Abstract

Approximately 60% of perioperative anaphylactic reactions are thought to be immunoglobulin IgE mediated, whereas 40% are thought to be non-IgE mediated hypersensitivity reactions (both considered non-dose-related type B adverse drug reactions). In both cases, symptoms are elicited by mast cell degranulation. Also, pharmacological reactions to drugs (type A, dose-related) may sometimes mimic symptoms triggered by mast cell degranulation. In case of hypotension, bronchospasm, or urticarial rash due to mast cell degranulation, identification of the responsible mechanism is complicated. However, determination of the type of the underlying adverse drug reaction is of paramount interest for the decision of whether the culprit drug may be re-administered. Neuromuscular blocking agents (NMBA) are among the most frequent cause of perioperative anaphylaxis. Recently, it has been shown that NMBA may activate mast cells independently from IgE antibodies via the human Mas-related G-protein-coupled receptor member X2 (MRGPRX2). In light of this new insight into the patho-mechanism of pseudo-allergic adverse drug reactions, in which as drug-receptor interaction results in anaphylaxis like symptoms, we critically reviewed the literature on NMBA-induced perioperative anaphylaxis. We challenge the dogma that NMBA mainly cause IgE-mediated anaphylaxis via an IgE-mediated mechanism, which is based on studies that consider positive skin test to be specific for IgE-mediated hypersensitivity. Finally, we discuss the question whether MRGPRX2 mediated pseudo-allergic reactions should be re-classified as type A adverse reactions.

Highlights

  • The term “anaphylaxis” was previously used for IgE-mediated reactions only, whereas the term pseudo-allergic was used for similar clinical reactions, which occur via a non-IgE-dependent mechanism [1,2]

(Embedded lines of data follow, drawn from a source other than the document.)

/-! ### Step 5: residency (R32, R39, R357) -/

/-- The miss of a lookup that finds an entry without its image: it is counted, and starts a page-in or is reported. -/
def State.miss (s : State) (d : Fin 4) (e : W16) : State :=
  let s := s.modCnt d fun c => { c with misses := sat32 c.misses }
  let x := s.ertEnt e
  if x.state != 0 then s
  else if x.size = 0 then s.reportEvent d (s.svRank d) 0x20 e.toNat
  else (s.setEnt e { x with err := false }).queuePagein e d true

/-- The tile records of one expert on one die after their lookup: the state, and those that are ready. The others park, or
are held at the reader limit. -/
def State.lookup (s : State) (d : Fin 4) (e : W16) (q : Fin 8) (l : List Dealt) : State × List Dealt :=
  let x := s.ertEnt e
  if !x.present || (x.wq[d]).isSome || (s.ert.blocked[d]).any fun y => y.tr.expert == e then
    ((if x.present then s else s.miss d e).parkAll d e q l, [])
  else
    l.foldl (fun a y => match State.emitRecord a.1 y with
      | some s' => (s', a.2 ++ [y])
      | none => (State.holdLimit a.1 y, a.2)) (s, [])

/-- The closes whose lookups are due, by die and queue, with their gangs: the oldest of each queue, taken in an earlier cycle. -/
def State.dueCloses (s : State) : List (Fin 4 × Fin 8 × Gang × Closing) :=
  (List.finRange 4).flatMap fun d => (List.finRange 8).filterMap fun q =>
    match (s.dq d q).closing.find? fun c => !c.looked, (s.dq d q).bound.bind s.gang with
    | some c, some g => if c.at_ < s.now then some (d, q, g, c) else none
    | _, _ => none

/-- A close that has been looked up: its members' ready records are batches, the others are owed. -/
def State.lookedUp (s : State) (d : Fin 4) (q : Fin 8) (round : Nat) (dealt ready : List Dealt) : State :=
  s.modDq d q fun x => { x with
    closing := x.closing.map fun (y : Closing) => if y.round == round then { y with looked := true } else y
    members := x.members.map fun (m : Member) =>
      let mine := ready.filter fun y => y.member == m.rank
      let bs := batchesOf mine.length mine
      { m with pend := m.pend ++ [⟨round, false, (dealt.countP fun y => y.member == m.rank) - mine.length, bs, bs.length, [], []⟩] } }

/-- Steps 4, 5 and 7 of the closes of one cycle: their records are cut, dealt, looked up expert by expert and die by die, those of
lower dispatchers first (R39), and either ready, parked or held. -/
def State.lookUpRounds (s : State) (cs : List (Fin 4 × Fin 8 × Gang × Closing)) : State :=
  let cut := cs.map fun c => (c.1, c.2.1, c.2.2.2,
    deal c.2.2.1 c.1 c.2.1 c.2.2.2.round (Vector.replicate 4 0) (cutRound c.2.2.1 c.1 c.2.2.2.round c.2.2.2.rows))
  let r := (expertsOf (cs.flatMap fun c => c.2.2.2.rows)).foldl (fun (a : State × List Dealt) e =>
    (List.finRange 4).foldl (fun (a : State × List Dealt) dd =>
      cut.foldl (fun (a : State × List Dealt) c =>
        let l := c.2.2.2.filter fun x => x.tr.expert == e && x.die == dd
        if l.isEmpty then a
        else
          let y := State.lookup a.1 dd e c.2.1 l
          (y.1, a.2 ++ y.2)) a) a) (s, [])
  cut.foldl (fun s c =>
    (s.lookedUp c.1 c.2.1 c.2.2.1.round c.2.2.2 (r.2.filter fun x => x.home == c.1 && x.queue == c.2.1 && x.round == c.2.2.1.round)).schedule
      (s.now + 1) c.1.val (.rowAreaWrite c.1 c.2.1)) r.1

/-- The closes whose lookups are due make them; one that needs a frozen entry tries again in the next cycle (R372). -/
def State.lookUpDue (s : State) : State :=
  let held (c : Fin 4 × Fin 8 × Gang × Closing) : Bool := (expertsOf c.2.2.2.rows).any fun e => s.isFrozen 0 e.toNat
  let due := s.dueCloses
  (due.filter held).foldl (fun s c => s.schedule (s.now + 1) c.1.val (.roundClose c.1 c.2.1))
    (s.lookUpRounds (due.filter fun c => !held c))

/-- A close is taken (R356, R357): the first of its round starts the close, any later one ends at once. -/
def State.takeClose (s : State) (d : Fin 4) (q : Fin 8) (p : Push) (g : Gang) : State :=
  let x := s.dq d q
  if p.round < x.round then
    (s.modDq d q fun x => { x with closes := x.closes.tail }).completeOf p.rank p.gang p.xid 1 0
  else
    let a := admitRound (g.klr.km1 + 1) g.klr.cap x.recs
    let s1 := s.modDq d q fun x => { x with
      closes := x.closes.tail
      round := x.round + 1
      recs := []
      closing := x.closing ++ [⟨x.round, s.now, a.rows, p.rank, p.gang, p.xid, false, false, false⟩]
      dropped1 := satAdd x.dropped1 a.dropped1
      dropped3 := satAdd x.dropped3 a.dropped3
      spares := satAdd x.spares a.spares }
    let s2 := ({ s1 with ert := { s1.ert with clock := s1.ert.clock + 1 } } : State).schedule (s1.now + 1) d.val (.roundClose d q)
    if x.pushes.isEmpty then s2 else s2.schedule s2.now d.val (.recqRecordsEnter d q)

/-- ROUND_CLOSE (R357): the lookups of closes taken before this cycle, then a close that has arrived is taken. -/
def execRoundClose (die : Fin 4) (q : Fin 8) (s : State) : Host.Outcome State Fault Refusal :=
  let s := s.lookUpDue
  match (s.dq die q).closes, (s.dq die q).bound.bind s.gang with
  | p :: _, some g => .next (if p.at_ ≤ s.now then s.takeClose die q p g else s)
  | _, _ => .next s

/-! ### Steps 6 to 9 (R357, R358) -/

/-- Whether the entry of q1 with a number has been popped for good. -/
def Tile.tookQ1 (t : Tile) (n : Nat) : Bool := decide (n + (t.spec.map fun sp => sp.pop1.length).getD 0 < t.regs.popped)

/-- The tile of a member of a gang: its saved copy while it is suspended (R375). -/
def State.memberTile (s : State) (h : W32) (r : Rank) : Tile :=
  ((s.sched.saves.find? fun v => v.rank == r && v.tile.thr.gang == some h).map (·.tile)).getD (s.tile (keyOf r))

  • As it is not possible to distinguish anaphylactic from pseudo-allergic reactions clinically or by standard allergological investigations, a new definition has been suggested by the European Academy for Allergology and Clinical Immunology (EAACI)

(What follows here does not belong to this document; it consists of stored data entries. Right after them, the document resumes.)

-- ==== Sys2Proof/Machine/Sup.lean ====
section
/-!
DEFINITION. The supervisor's commands over the service network (R315, R368, R369, R371, R378): each is one operation on the
rank it names, with the answer it returns, issued by `tctl` or as a step of its own.
-/

namespace Sys2Proof.Machine

/-! ### Whom a command reaches -/

/-- Whether a rank is of the die of the supervisor that is `cur`. -/
def State.ownDie (s : State) (r : Rank) : Bool := s.isLocal r && dieOf (keyOf r) == dieOf s.cur

/-- The saved copy of a suspended member. -/
def State.savedOf (s : State) (r : Rank) : Option Saved :=
  s.sched.saves.find? fun v => v.rank == r && ((v.tile.thr.gang.bind s.gang).map fun g => g.suspended).getD false

/-- The thread state of a rank as STATE reports it. -/
def State.threadSt (s : State) (r : Rank) : ThreadSt :=
  let st := (s.tile (keyOf r)).thr.st
  if st == .none && (s.savedOf r).isSome then .suspended else st

/-- The refusals that RESUME and WRCSR share, then BUSY for a suspended or suspending member (R315, R378). DESIGN CHOICE (log 65): BUSY
also while the report of the thread's trap waits for room, since the reporter stays as it is (R366). -/
def State.ctlGuard (s : State) (r : Rank) : Option W64 :=
  if !s.ownDie r then some cmdRefused
  else
    match s.threadSt r with
    | .none | .halted => some cmdRefused
    | .suspended => some cmdBusy
    | _ => if (s.tile (keyOf r)).thr.preempt != .none || s.reportWaits (dieOf (keyOf r)) r then some cmdBusy else none

/-! ### STATE -/

def State.ctlState (s : State) (r : Rank) : State × W64 :=
  (s, if !s.ownDie r then BitVec.allOnes 64
    else match s.threadSt r with
      | .running => 0
      | .stopped => 1
      | .suspended => 2
      | .halted => 3
      | .none => 4)

/-! ### RESUME (R341, R369) -/

/-- A stopped thread runs again, its pdist counted from now (R186). -/
def Tile.runs (t : Tile) (now : Nat) : Tile :=
  { t with
    thr := { t.thr with st := .running, base := now, drain := true, trapped := false }
    iss := Iss.none }

/-- A stopped thread runs again at an address, which R173 must allow; the bundle there is checked anew. -/
def Tile.resumeAt (t : Tile) (now : Nat) (a : IAddr) : Tile :=
  let t := t.runs now
  { t with thr := { t.thr with pc := a, badTarget := if t.targetOk a.toNat then none else some a } }

/-- The thread of the current tile resumes: after the `trap` bundle of SW_TRAP, under R341 after CBR_TIMEOUT, at `epc`
otherwise. -/
def State.resumeThread (s : State) : State :=
  let t := s.t
  match t.spec with
  | some sp =>
    let latch := t.csr.latch[sp.gm]
    if sp.expelled || latch == 3 then s.cbrTimeout sp (latch == 3)
    else if latch == 0 then s.modT fun t => ({ t with spec := some { sp with left := t.csr.cbrto } } : Tile).runs s.now
    else
      (s.modT fun t => ({ t with
        spec := none
        csr := { t.csr with latch := t.csr.latch.set sp.gm 0 } } : Tile).runs s.now).takePath sp (latch == 2)
  | none =>
    if fld t.csr.cause.toNat 0 8 = causeCode .swTrap then
      s.modT fun t =>
        let t := t.resumeAt s.now t.csr.epc
        let nxt := t.nextAddr t.csr.epc.toNat
        if t.thr.badTarget.isSome then t
        else if t.thr.inHandler then t.goto nxt else ({ t with loops := t.loops.advance 1 } : Tile).settle s.now nxt 7
    else s.modT fun t => t.resumeAt s.now t.csr.epc

def State.ctlResume (s : State) (r : Rank) : State × W64 :=
  match s.ctlGuard r with
  | some v => (s, v)
  | none =>
    if s.threadSt r == .stopped then ({ ({ s with cur := keyOf r } : State).resumeThread with cur := s.cur }, cmdOk)
    else (s, cmdRefused)

/-! ### EXPEL (R310, R339) -/

/-- What an expulsion does to the tile that holds the member: v = 0, ex = 1, and a branch on the group that is unresolved
learns of it. -/
def State.expelAt (s : State) (r : Rank) (gm : Fin 8) : State :=
  let k := keyOf r
  let g := (s.tile k).csr.gm[gm]
  if !g.getLsbD 16 then s
  else
    let s1 := (s.removeMember (gmGroup g) r).setGm k gm (BitVec.ofNat 64 ((gmGroup g).toNat + 2 ^ 17))
    s1.modTile k fun t => { t with spec := t.spec.map fun sp => if sp.gm = gm then { sp with expelled := true } else sp }

/-- An expulsion of a suspended member acts on its saved copy (R378), and on the tile where its thread is held there. -/
def State.expelSaved (s : State) (v : Saved) (gm : Fin 8) : State :=
  let k := keyOf v.rank
  let old := s.tile k
  let s1 := (s.setTile k v.tile).expelAt v.rank gm
  let new := s1.tile k
  let held := if old.thr.gang == v.tile.thr.gang then { old with csr := { old.csr with gm := new.csr.gm } } else old
  { s1.setTile k held with
    sched := { s1.sched with saves := s1.sched.saves.map fun x => if x == v then { x with tile := new } else x } }

def State.ctlExpel (s : State) (r : Rank) (gm : Fin 8) : State × W64 :=
  if !s.ownDie r then (s, cmdRefused)
  else
    match s.threadSt r with
    | .none | .halted => (s, cmdRefused)
    | .suspended => ((s.savedOf r).elim s fun v => s.expelSaved v gm, cmdOk)
    | _ => (s.expelAt r gm, cmdOk)

/-! ### PREEMPT (R375, R378) -/

def State.ctlPreempt (s : State) (r : Rank) : State × W64 :=
  if !s.ownDie r then (s, cmdRefused)
  else
    match s.threadSt r with
    | .none | .halted => (s, cmdRefused)
    | .suspended => (s, cmdBusy)
    | _ =>
      match (s.tile (keyOf r)).thr.gang.bind s.gang with
      | none => (s, cmdRefused)
      | some g => if s.canPreempt g then (s.requestPreempt g, cmdOk) else (s, cmdBusy)

/-! ### MAPSPARE (R13, R371) -/

/-- Condition 4 of R371. -/
def State.unchained (s : State) (r : Rank) : Bool :=
  let k := keyOf r
  let t := s.tile k
  ((List.finRange 64).all fun i => !(t.msg.chan[i]).v) &&
    s.tiles.all fun p => p.1 == k || dieOf p.1 != dieOf k ||
      (((List.finRange 64).all fun i => !((p.2.msg.chan[i]).v && (p.2.msg.chan[i]).peer == k % 1024)) &&
        (t.thr.st == .none || p.2.thr.st == .none || p.2.thr.domain != t.thr.domain))

/-- A scratchpad word becomes zero; one of the second half of the swap region is named by its address plus 0x100000. -/
def Tile.zeroWord (t : Tile) (w : Nat) : Tile :=
  if w < 0x100000 then { t with spm := t.spm.write w (List.replicate 16 0) }
  else { t with swap := { t.swap with half := t.swap.half.write (w - 0x100000 - t.csr.swapbase.toNat) (List.replicate 16 0) } }

/-- The words of the current tile that hold an uncorrectable error become zero, and the address of each is reported. -/
def State.zeroBad (s : State) : State :=
  let bad := s.t.spmBad
  (bad.foldl (fun s w => s.reportEvent (dieOf s.cur) (s.rankOf s.cur) 0x09 (w % 0x100000)) s).modT fun t =>
    { bad.foldl Tile.zeroWord t with spmBad := [] }

/-- The spares of a die, changed. -/
def State.modSpares (s : State) (d : Fin 4) (f : Spares → Spares) : State :=
  { s with sched := { s.sched with spares := s.sched.spares.set d (f s.sched.spares[d]) } }

/-- The answer to a `tctl` that its supervisor still awaits lands in the next cycle. -/
def State.answerLate (s : State) (d : Fin 4) (v : W64) : State :=
  let k := d.val * 1024 + 306
  let s := { s with agenda := s.agenda.filter fun e => !(e.unit == k && decide (lateDue ≤ e.due)) }
  (s.modTile k fun t => { t with regs := { t.regs with flight := t.regs.flight.map fun w =>
    if lateDue ≤ w.due then { w with due := s.now + 1, val := v.setWidth 512 } else w } }).schedule (s.now + 1) k .resultWriteback

/-- A rank's move to a spare is over, and MAPSPARE is answered. -/
def State.moveOver (s : State) (d : Fin 4) (v : W64) : State :=
  match (s.sched.spares[d]).moving with
  | none => s
  | some m =>
    let s := s.modSpares d fun sp => { sp with moving := none }
    if m.2.2 then s.answerLate d v else s.readOut v

/-- The routers switch a rank to its spare. -/
def State.mapSpare (s : State) (r : Rank) (n : Nat) : State :=
  s.modSpares (dieOf (keyOf r)) fun sp => { sp with used := sp.used.filter (fun u => u.1 != keyOf r % 1024) ++ [(keyOf r % 1024, n)] }

/-- MAPSPARE (R371): a refusal; the mapping of a rank without a thread; or the start of the move of a stopped one, whose answer comes
later (none). DESIGN CHOICE (log 66): BUSY while the die has no free save slot, or moves another rank. -/
def State.ctlMapspare (s : State) (r : Rank) (spare : BitVec 4) (tctl : Bool) : State × Option W64 :=
  let k := keyOf r
  let d := dieOf k
  let sp := s.sched.spares[d]
  let n := spare.toNat
  let st := s.threadSt r
  let ok := s.ownDie r && isCompute k && sp.armed == some (r, spare) && decide (n < 8) && (st == .none || st == .stopped) &&
    (s.tile k).thr.preempt == .none && !(sp.used.any fun u => u.2 == n) && !sp.bad.contains n && s.unchained r
  if !ok then (s, some cmdRefused)
  else if st == .none then
    (((s.modSpares d fun sp => { sp with armed := none }).mapSpare r n).modTile k fun t =>
      { Tile.reset with msg := t.msg.cleared }, some cmdOk)
  else
    match s.freeSaves d, sp.moving with
    | slot :: _, none =>
      let s1 := s.modSpares d fun sp => { sp with armed := none, moving := some (r, n, tctl) }
      let s2 := ({ s1 with cur := k } : State).freezeEngines.modT fun t => { t with thr := { t.thr with saveSlot := some slot } }
      ({ s2.schedule (s.now + 1) k .preemptHalt with cur := s.cur }, none)
    | _, _ => (s, some cmdBusy)

/-- The tile of a stopped thread that has moved to a spare: its registers, tables and memories are the spare's, without errors, and it
is left stopped. -/
def State.moved (s : State) (v : Saved) (prog img : List Byte) (n : Nat) : State :=
  let s1 := s.restore v prog img true
  ((s1.modTile (keyOf v.rank) fun t => { t with bad := [], msg := { t.msg with dead := false } }).mapSpare v.rank n).moveOver v.die cmdOk

/-- A move that a moon's fault ends: the thread stays where it is, and MAPSPARE is refused (log 66). -/
def State.moveFails (s : State) : State :=
  let s1 := (s.endJobs s.cur .saveImageWrite).modT fun t => { t with thr := { t.thr with preempt := .none, saveSlot := none } }
  ({ s1 with sched := { s1.sched with saves := s1.sched.saves.filter fun v => v.rank != s.rankOf s.cur || !v.tile.ofGang s.t.thr.gang } } :
    State).goOn.moveOver (dieOf s.cur) cmdRefused

/-- The move of the current tile's thread: its image is written, with the whole scratchpad, then its program image and its save image are
read for the spare (R371). -/
def State.moveStep (s : State) (g : Gang) (slot n : Nat) : State :=
  let ev : Instr := .saveImageWrite
  match s.jobsOf s.cur ev with
  | [] =>
    if s.t.moonWaits || !s.drained then s.schedule (s.now + 1) s.cur ev else s.zeroBad.saveTile slot true
  | js =>
    if (s.jobFault s.cur ev).isSome then s.moveFails
    else if js.any fun j => j.tag == 0 && !j.done then s
    else
      let x := s.readOn (s.rankOf s.cur) s.cur ev 1 [g.klr.imageRead, (true, 0, s.savePieces (dieOf s.cur) slot true)]
      match x.2, s.savedIn g (s.rankOf s.cur) with
      | some l, some v => (x.1.endJobs s.cur ev).moved v (l.getD 0 []) (l.getD 1 []) n
      | _, _ => x.1

/-- SAVE_IMAGE_WRITE (R371, R375): a halted member saves itself, or a thread on its way to a spare. -/
def execSaveImageWrite (s : State) : Host.Outcome State Fault Refusal :=
  match s.t.thr.gang.bind s.gang, s.t.thr.saveSlot with
  | some g, some slot =>
    match (s.sched.spares[dieOf s.cur]).moving with
    | some m => .next (if m.1 == s.rankOf s.cur then s.moveStep g slot m.2.1 else s.saveMember g slot)
    | none => .next (s.saveMember g slot)
  | _, _ => .next s

/-! ### WRCSR, RDCSR (R315, R337) -/

def State.ctlWrcsr (s : State) (r : Rank) (n : Nat) (v : W64) : State × W64 :=
  match s.ctlGuard r with
  | some x => (s, x)
  | none =>
    if s.threadSt r != .stopped then (s, cmdRefused)
    else
      let k := keyOf r
      match n with
      | 0x010 => (s.modTile k fun t => { t with csr := { t.csr with cause := v.setWidth 9 } }, cmdOk)
      | 0x011 =>
        (s.modTile k fun t => { t with
          csr := { t.csr with
            epc := v.setWidth 26
            latch := match t.spec with
              | some sp => t.csr.latch.set sp.gm 0
              | none => t.csr.latch }
          spec := none }, cmdOk)
      | 0x012 => (s.modTile k fun t => { t with csr := { t.csr with tval := v } }, cmdOk)
      | _ => (s, cmdRefused)

def State.ctlRdcsr (s : State) (r : Rank) (n : Nat) : State × W64 :=
  if !s.ownDie r then (s, cmdRefused)
  else
    match s.threadSt r with
    | .none => (s, 0)
    | .suspended => (s, ((s.savedOf r).map fun v => (s.setTile (keyOf r) v.tile).csrRead (keyOf r) n).getD
        (s.csrRead (keyOf r) n))
    | _ => (s, s.csrRead (keyOf r) n)

/-! ### The instructions -/

/-- A command's answer, where its issuer reads it. -/
def answered (x : State × W64) : State := x.1.readOut x.2

def execState (rank : Rank) (s : State) : Host.Outcome State Fault Refusal := .next (answered (s.ctlState rank))
def execResume (rank : Rank) (s : State) : Host.Outcome State Fault Refusal := .next (answered (s.ctlResume rank))
def execExpel (rank : Rank) (gm : Fin 8) (s : State) : Host.Outcome State Fault Refusal :=
  .next (answered (s.ctlExpel rank gm))
def execPreempt (rank : Rank) (s : State) : Host.Outcome State Fault Refusal := .next (answered (s.ctlPreempt rank))
def execMapspare (rank : Rank) (spare : BitVec 4) (s : State) : Host.Outcome State Fault Refusal :=
  let x := s.ctlMapspare rank spare false
  .next (x.2.elim x.1 fun v => x.1.readOut v)
def execWrcsr (rank : Rank) (n : BitVec 12) (v : W64) (s : State) : Host.Outcome State Fault Refusal :=
  .next (answered (s.ctlWrcsr rank n.toNat v))
def execRdcsr (rank : Rank) (n : BitVec 12) (s : State) : Host.Outcome State Fault Refusal :=
  .next (answered (s.ctlRdcsr rank n.toNat))

/-- `tctl` (R315): the command code is in s[sb], and the answer is of variable latency. -/
def execTctl (a : Attr) (d sa sb sc : Reg) (s : State) : Host.Outcome State Fault Refusal :=
  finish s do
    s.noSpec
    let r : Rank := (s.rdS sa).setWidth 32
    let w := (s.rdS sb).toNat
    let v := s.rdS sc
    let gm : Fin 8 := Fin.ofNat 8 (fld w 8 3)
    let now (x : State × W64) : State × Option W64 := (x.1, some x.2)
    let x : State × Option W64 := match fld w 0 4 with
      | 0 => now (s.ctlState r)
      | 1 => now (s.ctlResume r)
      | 2 => now (s.ctlExpel r gm)
      | 3 => now (s.ctlPreempt r)
      | 4 => s.ctlMapspare r (BitVec.ofNat 4 (fld w 12 4)) true
      | 5 => now (s.ctlWrcsr r (fld w 16 12) v)
      | 6 => now (s.ctlRdcsr r (fld w 16 12))
      | _ => (s, some cmdRefused)
    let dl := x.1.delay
    match x.2 with
    | some v => dl.2.wrS a (1 + dl.1) d v
    | none => dl.2.wrS a (lateDue - s.now) d 0

end Sys2Proof.Machine
end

  • As discussed in the previous chapters, these studies have several limitations and possible biases, and there are several facts that argue in favor of a pseudo-allergic mechanism: (1) most reactions occur upon first exposure, (2) there is a high rate of cross-sensitization to several Neuromuscular blocking agents (NMBA), (3) specific IgE is present in non-allergic individuals without a clear causal link to the anaphylactic reaction, and (4) there is an increased risk of a second anaphylactic reactions to NMBA in skin test-negative patients with previous reaction to another NMBA compared to patients without previous reaction [42]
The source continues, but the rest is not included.